Défis et limites du Multi-Object Tracking
Le MOT n’élimine pas les problèmes liés à la qualité des données d’entrée. Si la détection d’un visage ou d’une plaque d’immatriculation est faible, le suivi sera lui aussi peu fiable. C’est pourquoi l’efficacité de l’anonymisation dépend de l’ensemble de la chaîne de traitement, et non du seul module de tracking.
Les limites les plus fréquentes sont les suivantes :
- occultations importantes et disparition de l’objet hors champ,
- petite taille de l’objet et faible résolution du contenu,
- flou de mouvement et compression vidéo avec pertes,
- forte similarité visuelle entre les objets d’une même scène,
- changements brusques de plan ou coupes de montage rompant la continuité des trajectoires.
Du point de vue de la conformité en matière de protection de la vie privée, cela implique la nécessité de valider le résultat final. Le suivi multi-objets améliore la stabilité du masquage, mais ne remplace pas le contrôle qualité du processus d’anonymisation. Cet aspect est particulièrement important pour les contenus publiés ou transmis à des tiers.

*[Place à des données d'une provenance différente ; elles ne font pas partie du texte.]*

-- ==== Sys2Proof/Machine/Operands.lean ====
section
/-! DEFINITION. The wire forms: fields of commands, data of replies, and the frames of the field links (R182, R183). -/

namespace Sys2Proof.Machine

/-! ### Fields of a command (R182) -/

/-- The byte at an offset of the parameters, as a number. -/
def byteAt (p : List Byte) (i : Nat) : Nat := (p.getD i 0).toNat

/-- A two-byte number, most significant byte first. -/
def wordAt (p : List Byte) (i : Nat) : Nat := byteAt p i * 256 + byteAt p (i + 1)

/-- A six-byte item key, most significant byte first. -/
def keyAt (p : List Byte) (i : Nat) : ItemKey :=
  p.getD i 0 ++ p.getD (i + 1) 0 ++ p.getD (i + 2) 0 ++ p.getD (i + 3) 0 ++ p.getD (i + 4) 0 ++ p.getD (i + 5) 0

/-- A bit of the byte at an offset. -/
def bitAt (p : List Byte) (i bit : Nat) : Bool := (p.getD i 0).getLsbD bit

/-- A code of a rack side (R182 Table 3); a slot has no mouth side (R4). -/
def sideOfCode (n : Nat) : Option Side := if n = 0 then some .left else if n = 1 then some .right else none

/-- A four-byte slot, if its coordinates are in range (R4, R182). -/
def slotAt (p : List Byte) (i : Nat) : Option Slot :=
  if ha : byteAt p i < 8 then
    if hc : byteAt p (i + 1) < 96 then
      if hl : byteAt p (i + 2) < 12 then
        (sideOfCode (byteAt p (i + 3))).map fun sd => ⟨⟨byteAt p i, ha⟩, ⟨byteAt p (i + 1), hc⟩, ⟨byteAt p (i + 2), hl⟩, sd⟩
      else none
    else none
  else none

/-- An aisle number, if it is one. -/
def aisleOf (n : Nat) : Option Aisle := if h : n < 8 then some ⟨n, h⟩ else none

/-- A station or zone number, if it is one. -/
def stationOf (n : Nat) : Option Station := if h : n < 4 then some ⟨n, h⟩ else none

/-- Fields of 0 in every place that no field uses. -/
def zeroes (p : List Byte) (i n : Nat) : Bool := ((p.drop i).take n).all (· == 0)

/-! ### Codes of named values (R182 Table 3) -/

def Side.code : Side → Nat | .left => 0 | .right => 1
def ForkSide.code : ForkSide → Nat | .left => 0 | .right => 1 | .mouth => 2
def SlotEntry.code : SlotEntry → Nat | .empty => 0 | .home _ => 1 | .filled _ => 2 | .target _ => 3 | .blocked => 4
def VisitKind.code : VisitKind → Nat | .delivery => 0 | .intake => 1 | .relocation => 2
def VisitOutcome.code : VisitOutcome → Nat | .done => 0 | .cancelled => 1 | .removed => 2
def VisitState.code : VisitState → Nat
  | .queued => 0 | .outbound => 1 | .inLane => 2 | .presenting => 3 | .atFace => 4 | .withdrawing => 5
  | .atOutbound => 6 | .inbound => 7 | .moving => 8 | .done => 9 | .cancelled => 10
def TaskKind.code : TaskKind → Nat | .lend => 0 | .return => 1 | .refile => 2 | .fetch => 3
def TaskState.code : TaskState → Nat
  | .pending => 0 | .confirmed => 1 | .notFound => 2 | .notPlaced => 3 | .seen => 4 | .cancelled => 5
def ProblemCode.code : ProblemCode → Nat | .damaged => 0 | .wrongBin => 1 | .empty => 2
def CraneState.code : CraneState → Nat
  | .offline => 0 | .homing => 1 | .ready => 2 | .resting => 3 | .waking => 4 | .moving => 5 | .retryWait => 6
  | .faulted => 7 | .parking => 8 | .parked => 9
def SegKind.code : SegKind → Nat | .travel => 0 | .forkPick => 1 | .forkPlace => 2 | .park => 3 | .home => 4
def LegKind.code : LegKind → Nat | .outbound => 0 | .inbound => 1 | .relocation => 2
def ServiceState.code : ServiceState → Nat | .absent => 0 | .inService => 1 | .suspending => 2 | .suspended => 3
def Shutter.code : Shutter → Nat | .open => 0 | .closing => 1 | .closed => 2 | .opening => 3
def CrossingKind.code : CrossingKind → Nat | .present => 1 | .withdraw => 2
def ReopenReport.code : ReopenReport → Nat | .none => 0 | .open => 1 | .reopenFault => 2
def LastGrant.code : LastGrant → Nat | .none => 0 | .first => 1 | .second => 2
def SupplyCond.code : SupplyCond → Nat | .low => 0 | .ok => 1 | .high => 2
def ZoneState.code : ZoneState → Nat
  | .clear => 0 | .alert => 1 | .shutdown => 2 | .sealed => 3 | .awaitRestore => 4 | .recovery => 5
def ScanTable.code : ScanTable → Nat | .bin => 0 | .withdrawal => 1
def ScanState.code : ScanState → Nat | .idle => 0 | .running => 1 | .paused => 2 | .done => 3
/-- DEDUCED (log entry 34): R182 Table 3 does not list these states, and the order is that of R46 Table 1. -/
def WithdrawalState.code : WithdrawalState → Nat | .out => 0 | .returning => 1
def Mode.code : Mode → Nat | .commissioning => 0 | .service => 1
def ResetCause.code : ResetCause → Nat | .powerLost => 0 | .powerKept => 1 | .pin => 2 | .restart => 3

/-- The supply condition of a code (R182 Table 3). -/
def supplyOfByte (b : Byte) : Option SupplyCond :=
  if b = 0 then some .low else if b = 1 then some .ok else if b = 2 then some .high else none

/-! ### Data of replies (R182) -/

/-- One byte. -/
def byte (n : Nat) : List Byte := [BitVec.ofNat 8 n]

/-- A number of `n` bytes, most significant byte first. -/
def bytes : Nat → Nat → List Byte
  | 0, _ => []
  | n + 1, x => bytes n (x / 256) ++ byte x

/-- A set as one byte, bit 0 first. -/
def setByte (l : List Bool) : List Byte := byte (l.foldr (fun b n => 2 * n + b.toNat) 0)

/-- An absent visit, place, code or position is 0xFF. -/
def optByte (o : Option Nat) : List Byte := byte (o.getD 0xFF)

/-- An absent bin is 0xFFFF. -/
def optBin (o : Option Nat) : List Byte := bytes 2 (o.getD 0xFFFF)

/-- A timer that is stopped or absent is 0xFFFF or 0xFFFFFFFF. -/
def optTimer (n : Nat) (o : Option Nat) : List Byte := bytes n (o.getD (256 ^ n - 1))

/-- An item key; an absent key is 0. -/
def keyBytes (o : Option ItemKey) : List Byte := bytes 6 (o.getD 0).toNat

def slotBytes (sl : Slot) : List Byte := byte sl.aisle.val ++ byte sl.column.val ++ byte sl.level.val ++ byte sl.side.code

/-- An absent slot is four bytes of 0xFF. -/
def optSlot (o : Option Slot) : List Byte := (o.map slotBytes).getD (List.replicate 4 0xFF)

/-- Location kind, aisle or station, and place (R182 Tables 3 and 4). -/
def locationBytes : Location → List Byte
  | .slot => byte 0 ++ byte 0xFF ++ byte 0xFF
  | .crane a => byte 1 ++ byte a.val ++ byte 0xFF
  | .lane z p => byte 2 ++ byte z.val ++ byte p.val
  | .opening z => byte 2 ++ byte z.val ++ byte 3
  | .face z => byte 3 ++ byte z.val ++ byte 0xFF
  | .outbound z => byte 4 ++ byte z.val ++ byte 0xFF

/-- Read Bin and Alter Bin. -/
def binBytes (b : Nat) (r : BinRec) : List Byte :=
  bytes 2 b ++ byte r.sizeClass ++ byte r.capacity ++ byte r.fill ++ byte r.withdrawn ++ byte r.lendHolds ++
    byte r.refileHolds ++ slotBytes r.home ++ locationBytes r.location ++ optByte r.openVisit ++
    setByte [r.quarantined, r.stranded, r.obstructed, r.uncertain] ++ setByte [r.lastVisitDay.isSome] ++
    bytes 2 (r.lastVisitDay.getD 0)

/-- The bin a slot entry names. -/
def SlotEntry.bin : SlotEntry → Option Nat
  | .home b | .filled b | .target b => some b
  | .empty | .blocked => none

/-- Read Slot. -/
def slotEntryBytes (e : SlotEntry) : List Byte := byte e.code ++ optBin e.bin

/-- Read Withdrawal Bucket: the 19 bytes of a bucket and the record in it, with the home bucket of its key. -/
def bucketBytes (i home : Nat) : Option WithdrawalRec → List Byte
  | none =>
    bytes 2 i ++ byte 0 ++ keyBytes none ++ optBin none ++ bytes 2 0 ++ bytes 2 0 ++ optByte none ++ optByte none ++ bytes 2 0
  | some r =>
    bytes 2 i ++ byte 1 ++ keyBytes (some r.key) ++ bytes 2 r.homeBin ++ bytes 2 r.outDay ++ bytes 2 r.dueDay ++
      byte r.state.code ++ optByte r.returnVisit ++ bytes 2 home

def holdBytes (h : HoldSet) : List Byte := setByte [h.fire, h.reset, h.craneFault, h.aisleSuspended, h.stationOut]

/-- Read Visit, header. -/
def visitBytes (n : Nat) (v : VisitRec) : List Byte :=
  byte n ++ byte v.kind.code ++ bytes 2 v.bin ++ byte v.state.code ++ bytes 6 v.created ++ byte v.priority ++
    setByte [v.urgent, v.reservation] ++ holdBytes v.hold ++ optSlot v.target ++
    setByte [v.problems.damaged, v.problems.wrongBin, v.problems.empty] ++ optByte (v.outcome.map (·.code)) ++
    byte v.tasks.length

def taskBytes (t : TaskRec) : List Byte :=
  byte t.kind.code ++ keyBytes t.key ++ byte t.priority ++ setByte [t.urgent, t.fillMismatch] ++ bytes 2 (t.dueDay.getD 0) ++
    byte t.state.code

/-- Read Visit, a portion of the tasks: part 1 has tasks 0..3 and part 2 tasks 4..7. -/
def taskPartBytes (n part : Nat) (v : VisitRec) : List Byte :=
  let ts := (v.tasks.drop (4 * (part - 1))).take 4
  byte n ++ byte part ++ byte ts.length ++ ts.flatMap taskBytes

/-- The ms until a deadline passes: 0 once it has passed with the segment still in flight (R117). -/
def deadlineLeft (s : State) (c : CraneRec) : Option Nat := c.segment.map fun g => g.issued + c.deadline - s.time.ms

/-- Read Crane. -/
def craneBytes (s : State) (a : Aisle) : List Byte :=
  let c := crane s a
  byte a.val ++ byte (service s a).code ++ byte c.state.code ++ optByte c.col ++ optByte c.level ++ optBin c.carried ++
    optByte (c.leg.map (·.visit)) ++ optByte (c.leg.map fun l => l.kind.code + if l.continuation then 3 else 0) ++
    optByte (c.leg.map (·.seg.val)) ++ optByte (c.segment.map (·.kind.code)) ++ optByte (c.segment.map (·.col)) ++
    optByte (c.segment.map (·.level)) ++ optTimer 4 c.estimate ++ optTimer 4 (deadlineLeft s c) ++ byte c.retryCount ++
    byte c.slipCount ++ byte c.surgeCount ++ byte (min c.timingH.marks 255) ++ byte (min c.timingV.marks 255) ++
    bytes 2 (min c.timingH.interval 65535) ++ bytes 2 (min c.timingV.interval 65535) ++
    setByte [c.parkOrder, c.supplyFault, c.homingClear, (aisleRec s a).grant, waiting s a] ++
    optByte (c.latched.map (·.code.val)) ++ optByte (c.lastFault.map (·.1.code.val)) ++
    optByte (c.lastFault.bind (fun f => f.2.map (·.code))) ++ byte c.supply.code ++ c.totals.toList.flatMap (bytes 2) ++
    bytes 2 c.unexpected

/-- A lane place: its bin and that bin's visit. -/
def laneBytes (s : State) (b : Option Nat) : List Byte := optBin b ++ optByte (b.bind fun n => (bin s n).bind (·.openVisit))

/-- Read Station. -/
def stationBytes (s : State) (z : Station) : List Byte :=
  let r := station s z
  byte z.val ++ byte r.lane.length ++ laneBytes s r.lane[0]? ++ laneBytes s r.lane[1]? ++ laneBytes s r.lane[2]? ++
    byte r.resv0 ++ byte r.resv1 ++ byte (r.waiting0.toNat + 2 * r.waiting1.toNat + 4 * r.lastGrant.code) ++
    optBin (r.face.map (·.bin)) ++ optByte (r.face.map (·.visit)) ++ optBin r.outbound ++
    byte ((r.crossing.map (·.kind.code)).getD 0) ++ optBin (r.crossing.map (·.bin)) ++
    optTimer 2 (r.crossing.map fun x => min (s.time.ms - x.start) 65535) ++ optBin r.openingBin ++ byte r.shutter.code ++
    setByte [r.holdOpen, r.closeOrder, (r.crossing.map (·.beamSeen)).getD false, zoneClosed s z, r.lineTest.isSome] ++
    setByte [r.jammed, r.reopenFault] ++
    setByte [r.faceLong, r.scanUnexpected, r.panelLinkFlag, r.forced, r.shutterFault, r.problemFlag] ++
    keyBytes r.lastKey ++ optByte (r.lastProblem.map (·.1)) ++ optByte (r.lastProblem.map (·.2.code)) ++
    optTimer 4 r.faceTimer ++ byte r.discards

/-- Read Parameter and Set Parameter. -/
def paramBytes (w : ParamWord) : List Byte := bytes 2 w.value.toNat ++ byte w.parity.toNat

def scanEntryBytes : ScanEntry → List Byte
  | .bin n => bytes 2 n
  | .bucket n key => bytes 2 n ++ keyBytes (some key)

/-- Read Scan Results: the entries carried and the channel after their removal. -/
def scanBytes (carried : List ScanEntry) (q : ChannelRec) : List Byte :=
  byte carried.length ++ byte q.results.length ++
    byte (q.table.code + 2 * q.state.code + 8 * q.disturbed.toNat) ++ bytes 2 q.cursor ++ bytes 2 q.passCount ++
    carried.flatMap scanEntryBytes

/-! ### Frames of the field links (R183 Table 5) -/

def Transfer.code : Transfer → Nat | .present => 0 | .withdraw => 1 | .halt => 2

/-- A message: type byte, length byte and content. -/
def frame (type : Byte) (content : List Byte) : List Byte := type :: BitVec.ofNat 8 content.length :: content

def DriveMsg.frame : DriveMsg → List Byte
  | .go col level => Machine.frame 0x31 (byte col ++ byte level)
  | .fork place side => Machine.frame 0x32 (byte place.toNat ++ byte side.code)
  | .park => Machine.frame 0x33 []
  | .home => Machine.frame 0x34 []
  | .stop => Machine.frame 0x35 []
  | .brakeRest => Machine.frame 0x36 []
  | .wake => Machine.frame 0x37 []

def PanelMsg.frame : PanelMsg → List Byte
  | .show kind key index => Machine.frame 0x21 (byte kind.code ++ bytes 6 key.toNat ++ byte index)
  | .clear => Machine.frame 0x22 []
  | .locked => Machine.frame 0x23 []
  | .repeat => Machine.frame 0x24 []
  | .transfer t => Machine.frame 0x25 (byte t.code)

def FieldMsg.frame : FieldMsg → List Byte
  | .drive _ m => m.frame
  | .panel _ m => m.frame

end Sys2Proof.Machine
end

Références normatives et contexte pratique d’utilisation
Le MOT n’est pas une notion définie explicitement par le RGPD ni par les normes de protection des données en tant qu’obligation juridique autonome. Il s’agit d’une technique de traitement d’image qui soutient la réalisation d’un objectif : l’anonymisation ou la désidentification efficace d’un contenu vidéo. En pratique, il convient donc de le considérer comme une mesure technique soutenant les principes de privacy by design et de privacy by default définis à l’article 25 du RGPD, ainsi que la sécurité du traitement visée à l’article 32 du règlement (UE) 2016/679 du 27 avril 2016.
Dans les usages opérationnels, il faut garder à l’esprit que Gallio PRO fonctionne en mode on-premise et sert à l’anonymisation offline des photos et des enregistrements vidéo. Le logiciel masque automatiquement les visages et les plaques d’immatriculation, mais ne réalise ni anonymisation de flux vidéo ni traitement en temps réel. Dans ce contexte, le MOT doit être compris comme un mécanisme améliorant la cohérence du traitement d’un enregistrement après son chargement dans le système, et non comme un outil de surveillance en temps réel. Cela a une importance pour l’évaluation des risques, l’architecture de déploiement et le périmètre des données opérationnelles. En outre, conformément aux principes du système, les logs ne devraient contenir ni données personnelles ni enregistrements de détection de visages et de plaques d’immatriculation.